Floretta meremas tangannya dengan kuat dan menggelengkan kepalanya.
“TIDAK. Saya tahu mengapa Anda melakukannya. Anda ingin kami membenci Anda, jadi kesedihan kami tidak akan berkurang meskipun Anda mengorbankan diri sendiri, bukan? Jadi, bagaimana mungkin Anda perlu meminta maaf… ”
Para Paus, yang tidak dapat terus berbicara, hanya menitikkan air mata, lalu segera saling berpelukan sambil menangis dengan keras.
Dada mereka, hampir terbuka seluruhnya, menempel di tengah.
Keduanya sedikit terkompresi dan berubah bentuk.
Payudara yang dikompres menonjol ke samping.
Daging bercampur dengan daging, dan payudara digosokkan ke payudara.
Kain buram yang menutupi ujung berwarna merah muda di ujungnya bergeser ke samping, seolah menampilkan simbol keibuan yang berkelimpahan.
Air mata mengalir dari mata hijau dan mata ungu bercampur di pipi mereka saat mereka mengusap wajah mereka.

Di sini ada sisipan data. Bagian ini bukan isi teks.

/-- R83, R84 (decisions D1, D4): in phase Run `avail` is 1, 2 or 3, and the `trunc` port is 1 exactly when
fewer bytes remain than the length, exactly when the decoder answers `truncated`; whatever stands on the
byte ports the image does not drive. -/
def Obligations.TruncationDetectorIsExact : Prop :=
  ∀ (s : State) (u0 u1 u2 op : Byte), s.fault = none → s.img.read s.cur = some op →
    1 ≤ s.avail ∧ s.avail ≤ 3 ∧
    ((stage (s.stageIn u0 u1 u2)).trunc = 1 ↔ s.img.len - s.cur < insnLen op) ∧
    ((stage (s.stageIn u0 u1 u2)).trunc = 1 ↔ decodeAt s.img s.cur = .truncated)

/-- R26, R86, R131 (decisions D1, D18, D19): the step computed from the stage's output ports, with the two
bytes after the opcode looked at before the class is known and any value on the ports the image does not
drive, is the step. -/
def Obligations.PortBuildIsTheStep : Prop :=
  ∀ (u0 u1 u2 : Byte) (s : State), stepViaPorts u0 u1 u2 s = step s

/-! ### The step -/

/-- R89: the step as one atomic transition. It is taken only in phase Run; truncated, it writes the fault
record alone (the policy is decision D4); otherwise it advances the address counter by 8 L and the cursor by L and emits one line with
the address recorded before. -/
def Obligations.StepIsOneAtomicTransition : Prop :=
  (∀ s t : State, step s = .next t → s.fault = none ∧ s.cur < s.img.len) ∧
  (∀ s : State, s.fault = none → s.cur < s.img.len →
    match decodeAt s.img s.cur with
    | .truncated => step s = .next { s with fault := some s.ac }
    | .ok i L => step s = .next { s with
        ac := s.ac + 8 * L
        cur := s.cur + L
        lines := s.lines ++ [⟨s.ac, Decoded.ofInstr i⟩] }
    | .noOpcode => False)

/-- A step in phase Run is `exec` of the instruction decoded at the cursor, which is well formed; the
wrapper adds nothing around it. -/
def Obligations.StepRunsTheDecodedInstruction : Prop :=
  ∀ (s : State) (i : Instr) (L : Nat), s.fault = none → s.cur < s.img.len →
    decodeAt s.img s.cur = .ok i L → step s = exec i s ∧ i.wf = true ∧ L = i.len

/-- R89 to R92: when the bytes at the cursor are the encoding of a well-formed instruction, the step is
that instruction's meaning, emits its line with the address counter's old value and advances by its
length. -/
def Obligations.EncodedInstructionAtCursorRuns : Prop :=
  ∀ (s : State) (i : Instr), i.wf = true → s.fault = none →
    (∀ k < (encode i).length, s.img.read (s.cur + k) = (encode i)[k]?) →
    step s = exec i s ∧
    exec i s = .next { s with
      cur := s.cur + (encode i).length
      ac := s.ac + 8 * (encode i).length
      lines := s.lines ++ [⟨s.ac, Decoded.ofInstr i⟩] }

Beberapa tetes air mata mengalir dan berkumpul di ujung dagu mereka sebelum jatuh ke dada mereka.
Cairan transparan yang jatuh ke dada mereka mengendap di antara tumpukan lemak yang besar.
Dengan suara yang licin, payudara mereka yang ditekan mulai bergerak lebih mulus.

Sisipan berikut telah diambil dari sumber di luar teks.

-- ==== Sys2Proof/Tests/Slice0.lean ====
section
/-!
SUPPORT. Small tests. Expected values come from spec/95_test_vectors.md (vector named at each test) or
from the encodings of spec/30_encoding.md, written out bit by bit; none is the model's own answer.
-/
namespace Sys2Proof.Tests
open Sys2Proof.Machine

/-! ### WellFormed: ill-formed terms are refused, well-formed ones are not -/

theorem test_wf_refuses_unknown_of_nop_byte : (Instr.unknown 0x00).wf = false := by decide

theorem test_wf_refuses_unknown_of_mov_byte : (Instr.unknown 0x76).wf = false := by decide

theorem test_wf_refuses_unknown_of_sta_byte : (Instr.unknown 0x32).wf = false := by decide

theorem test_wf_takes_listed_byte : (Instr.unknown 0x08).wf = true := by decide

/-- R60's count: 177 byte values. -/
theorem test_177_unrecognised_bytes :
    ((List.range 256).filter fun k => unrecognised (BitVec.ofNat 8 k)).length = 177 := by
  decide +kernel

/-! ### Decoding: words written out from R48 and R54 to R57 -/

theorem test_decode_nop : decode [0b00000000] = .ok .nop 1 := by decide

/-- V1: 0x47 = 01 000 111. -/
theorem test_decode_mov : decode [0b01000111] = .ok (.mov .B .A) 1 := by decide

/-- V1: 0x76 = 01 110 110 is MOV Memory Memory (D22). -/
theorem test_decode_mov_memory_memory : decode [0b01110110] = .ok (.mov .M .M) 1 := by decide

/-- V3: 36 42. -/
theorem test_decode_mvi : decode [0b00110110, 0b01000010] = .ok (.mvi .M 0x42) 2 := by decide

theorem test_decode_staxB : decode [0b00000010] = .ok .staxB 1 := by decide

theorem test_decode_staxD : decode [0b00010010] = .ok .staxD 1 := by decide

theorem test_decode_ldaxB : decode [0b00001010] = .ok .ldaxB 1 := by decide

theorem test_decode_ldaxD : decode [0b00011010] = .ok .ldaxD 1 := by decide

/-- V3: 32 00 01. -/
theorem test_decode_sta : decode [0b00110010, 0b00000000, 0b00000001] = .ok (.sta 0x0100) 3 := by decide

/-- V3: 3A 34 12. -/
theorem test_decode_lda : decode [0b00111010, 0b00110100, 0b00010010] = .ok (.lda 0x1234) 3 := by decide

/-- V1: 0xFE, and V4a: its following bytes are not its operands. -/
theorem test_decode_unknown : decode [0b11111110, 0, 0] = .ok (.unknown 0xFE) 1 := by decide

/-- V2: `trunc` of STA is 1 for two bytes. -/
theorem test_decode_sta_truncated : decode [0b00110010, 0b00000001] = .truncated := by decide

/-- V1's whole table as port values, R26: `cls`, `dst`, `src`, `dirn`, `pair`, `len`. -/
theorem test_stage_ports_ldaxD :
    let o := stage ⟨0x1A, 0xEF, 0xBE, 3⟩
    (o.cls, o.dst, o.src, o.dirn, o.pair, o.len, o.trunc) = (0b011, 3, 2, 1, 1, 1, 0) := by decide

theorem test_stage_ports_lda :
    let o := stage ⟨0x3A, 0xEF, 0xBE, 3⟩
    (o.cls, o.dst, o.src, o.dirn, o.pair, o.len, o.trunc) = (0b100, 7, 2, 1, 0, 3, 0) ∧
      o.addr16 = 0xBEEF := by decide

/-! ### Whole passes: the worked examples W1 to W8 and the programs P1 to P4 -/

/-- The text and outcome of a pass under the default parameters. -/
def textOf (img : List Byte) : String × Option PassOutcome :=
  (outputText Config.default (run img).1, (run img).2)

theorem test_w2_single_byte_families :
    textOf [0x47, 0x02, 0xFF, 0x00] =
      ("0x00000000\tMOV B A\n0x00000008\tSTAX B\n0x00000010\tUNKNOWN\n0x00000018\tNOP\n", some .done) := by
  decide

theorem test_w4_address_gap :
    textOf [0x00, 0x32, 0xEF, 0xBE, 0x00] =
      ("0x00000000\tNOP\n0x00000008\tSTA 0xbeef\n0x00000020\tNOP\n", some .done) := by decide

theorem test_w7e_truncated_after_nop :
    textOf [0x00, 0x3A, 0x12] = ("0x00000000\tNOP\n", some (.failed 8)) := by decide

theorem test_w8_empty : textOf [] = ("", some .done) := by decide

theorem test_v4b_mvi_literal_is_not_opcode :
    textOf [0x3E, 0x3E, 0x3E] = ("0x00000000\tMVI A 0x3e\n", some (.failed 0x10)) := by decide

theorem test_p2_indirect_forms :
    textOf [0x0A, 0x12, 0x1A, 0x02, 0x36, 0xFF, 0x76] =
      ("0x00000000\tLDAX B\n0x00000008\tSTAX D\n0x00000010\tLDAX D\n0x00000018\tSTAX B\n" ++
        "0x00000020\tMVI Memory 0xff\n0x00000030\tMOV Memory Memory\n", some .done) := by decide

/-- P4, as structured lines. -/
theorem test_p4_mixed_lengths :
    run [0x06, 0x0A, 0x0E, 0x00, 0x79, 0x3A, 0xEF, 0xBE, 0x7E, 0x08, 0x3E] =
      ([⟨0, .MVI .B 0x0A⟩, ⟨0x10, .MVI .C 0⟩, ⟨0x20, .MOV .A .C⟩, ⟨0x28, .LDA 0xBEEF⟩,
        ⟨0x40, .MOV .A .M⟩, ⟨0x48, .UNKNOWN⟩], some (.failed 0x50)) := by decide

theorem test_p4_disassemble :
    disassemble 0 [0x06, 0x0A, 0x0E, 0x00, 0x79, 0x3A, 0xEF, 0xBE, 0x7E, 0x08, 0x3E] =
      ([⟨0, .MVI .B 0x0A⟩, ⟨0x10, .MVI .C 0⟩, ⟨0x20, .MOV .A .C⟩, ⟨0x28, .LDA 0xBEEF⟩,
        ⟨0x40, .MOV .A .M⟩, ⟨0x48, .UNKNOWN⟩], .failed 0x50) := by decide

/-! ### The opcode table's word numbering, and a first step after reset -/

theorem test_table_word_sta : decodeTableWord 24 0xBEEF32 = some (.sta 0xBEEF) := by decide

theorem test_table_word_above_nbits_is_zero : decodeTableWord 8 0xFF06 = some (.mvi .B 0) := by decide

/-- The next state of an outcome, if it is one. -/
def nextState : Host.Outcome State Fault Refusal → Option State
  | .next s => some s
  | .fault _ => none
  | .refused _ => none

theorem test_fetch_word_runs :
    nextState (step (State.reset.withFetchWord 24 0x12343A)) =
      some ⟨Memory.ofBytes [0x3A, 0x34, 0x12], 3, 24, none, [⟨0, .LDA 0x1234⟩]⟩ := by decide

/-- V5. -/
theorem test_hex : (hex 0 8, hex 24 8, hex 0xBEEF 4, hex 5 2) =
    ("0x00000000", "0x00000018", "0xbeef", "0x05") := by decide

/-! ### Witnesses: for each statement with hypotheses, a concrete state and operands that meet them all,
at a boundary of their ranges for each clause. A statement not named here has no hypothesis, or one a
theorem above meets. -/

/-- A state of a pass over `img` with the cursor at `cur`. -/
def stateAt (img : List Byte) (cur : Nat) : State :=
  { passStart img with cur := cur, ac := 8 * cur }

theorem witness_DecodeOfEncode : (Instr.unknown 0x01).wf = true ∧ (Instr.unknown 0xFF).wf = true := by
  decide

theorem witness_EncodeOfDecode : decode [0x3A, 0xFF, 0xFF] = .ok (.lda 0xFFFF) 3 := by decide

/-- The one-byte rows and StepRunsTheDecodedInstruction: the last byte of the image. -/
theorem witness_one_byte_rows :
    (stateAt [0x3E, 0x00, 0x7F] 2).fault = none ∧
      (stateAt [0x3E, 0x00, 0x7F] 2).cur < (stateAt [0x3E, 0x00, 0x7F] 2).img.len ∧
      1 ≤ (1 : BitVec 2).toNat ∧
      decodeAt (stateAt [0x3E, 0x00, 0x7F] 2).img 2 = .ok (.mov .A .A) 1 := by decide

/-- The two direct opcodes, and a byte of the image to spare. -/
theorem witness_NopRule :
    classify 0x32 = .direct .Store ∧ classify 0x3A = .direct .Load ∧
      (stateAt [0x00] 0).fault = none ∧ (stateAt [0x00] 0).cur < (stateAt [0x00] 0).img.len := by decide

theorem witness_MovRule : topField 0x40 = 0b01 ∧ topField 0x7F = 0b01 := by decide

/-- Completion with exactly two bytes left, truncation with exactly one. -/
theorem witness_MviRule :
    (topField 0x06 = 0b00 ∧ srcField 0x06 = 0b110) ∧ (topField 0x3E = 0b00 ∧ srcField 0x3E = 0b110) ∧
      (stateAt [0x00, 0x06, 0xFF] 1).fault = none ∧
      (stateAt [0x00, 0x06, 0xFF] 1).cur + 2 ≤ (stateAt [0x00, 0x06, 0xFF] 1).img.len ∧
      (stateAt [0x00, 0x3E] 1).img.read (stateAt [0x00, 0x3E] 1).cur = some 0x3E ∧
      (stateAt [0x00, 0x3E] 1).cur + 1 = (stateAt [0x00, 0x3E] 1).img.len ∧
      2 ≤ (2 : BitVec 2).toNat := by decide

/-- STA and LDA: completion with exactly three bytes left, truncation with two and with one. -/
theorem witness_StaRule_LdaRule :
    (stateAt [0x32, 0xEF, 0xBE] 0).cur + 3 ≤ (stateAt [0x32, 0xEF, 0xBE] 0).img.len ∧
      (stateAt [0x32, 0xEF] 0).img.read (stateAt [0x32, 0xEF] 0).cur = some 0x32 ∧
      (stateAt [0x32, 0xEF] 0).img.len ≤ (stateAt [0x32, 0xEF] 0).cur + 2 ∧
      (stateAt [0x00, 0x3A] 1).img.read (stateAt [0x00, 0x3A] 1).cur = some 0x3A ∧
      (stateAt [0x00, 0x3A] 1).img.len ≤ (stateAt [0x00, 0x3A] 1).cur + 2 ∧
      (stateAt [0x00, 0x3A] 1).fault = none := by decide

theorem witness_UnknownRule :
    unrecognised 0x3F = true ∧ unrecognised 0x80 = true ∧
      (stateAt [0x80] 0).fault = none ∧ (stateAt [0x80] 0).img.read 0 = some 0x80 := by decide

theorem witness_SlicerAndRegisterOperands :
    decode [0x76] = .ok (.mov .M .M) 1 ∧ decode [0x36, 0x00] = .ok (.mvi .M 0x00) 2 := by decide

/-- Two inputs with the same opcode and different other ports, and classes with direction and pair 0. -/
theorem witness_ClassCodesAndPortDependence :
    (⟨0x3E, 1, 2, 3⟩ : StageIn).op = (⟨0x3E, 4, 5, 3⟩ : StageIn).op ∧
      (stage ⟨0x76, 0, 0, 1⟩).cls ≠ 0b011 ∧ (stage ⟨0x76, 0, 0, 1⟩).cls ≠ 0b100 := by decide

Lengan mereka yang berpelukan erat secara alami menyentuh punggung satu sama lain, dan jari-jari ramping terentang, dengan lembut membelai kulit telanjang di balik satu lapisan kain tipis tembus pandang.
Tangan mereka yang lain saling menggenggam.
Jari-jari mereka saling bertautan erat seolah tidak akan pernah melepaskannya lagi.
Paku menancap di punggung tangan, tapi ini hanya membuat genggamannya semakin erat.
Dari sampingku, aku mendengar Stella terisak.
Selene juga memasang ekspresi agak tercekat.
Keduanya telah menyaksikan penderitaan Paus dari dekat, jadi mereka pasti sangat terharu memikirkan bahwa mereka tidak lagi harus menanggung rasa sakit seperti itu.
Saya juga, saat menonton adegan reuni Paus…
‘Jika aku bereaksi sekarang, aku sampah. Pikirkan pikiran yang murni. Pikiran murni. Pikiran murni. Pikiran murni. Pikiran murni.’
Saya mati-matian mencoba mencari tempat lain untuk mencari.
Seharusnya itu adalah adegan yang mengharukan saat para saudari bersatu kembali, tapi pakaian dan tindakan mereka tumpang tindih sehingga hanya menciptakan pikiran-pikiran yang tidak senonoh.
Meskipun mengetahui bahwa itu adalah respons fisiologis yang tidak dapat dihindari bagi seorang pria, saya merasa sedikit membenci diri sendiri.
Para Paus melanjutkannya selama beberapa waktu setelah itu, mengusap pipi mereka yang berlinang air mata dan menempelkan dada mereka saat mereka berbagi kegembiraan akan reuni.
Demikian pula, pergulatan batinku juga berlanjut selama beberapa waktu.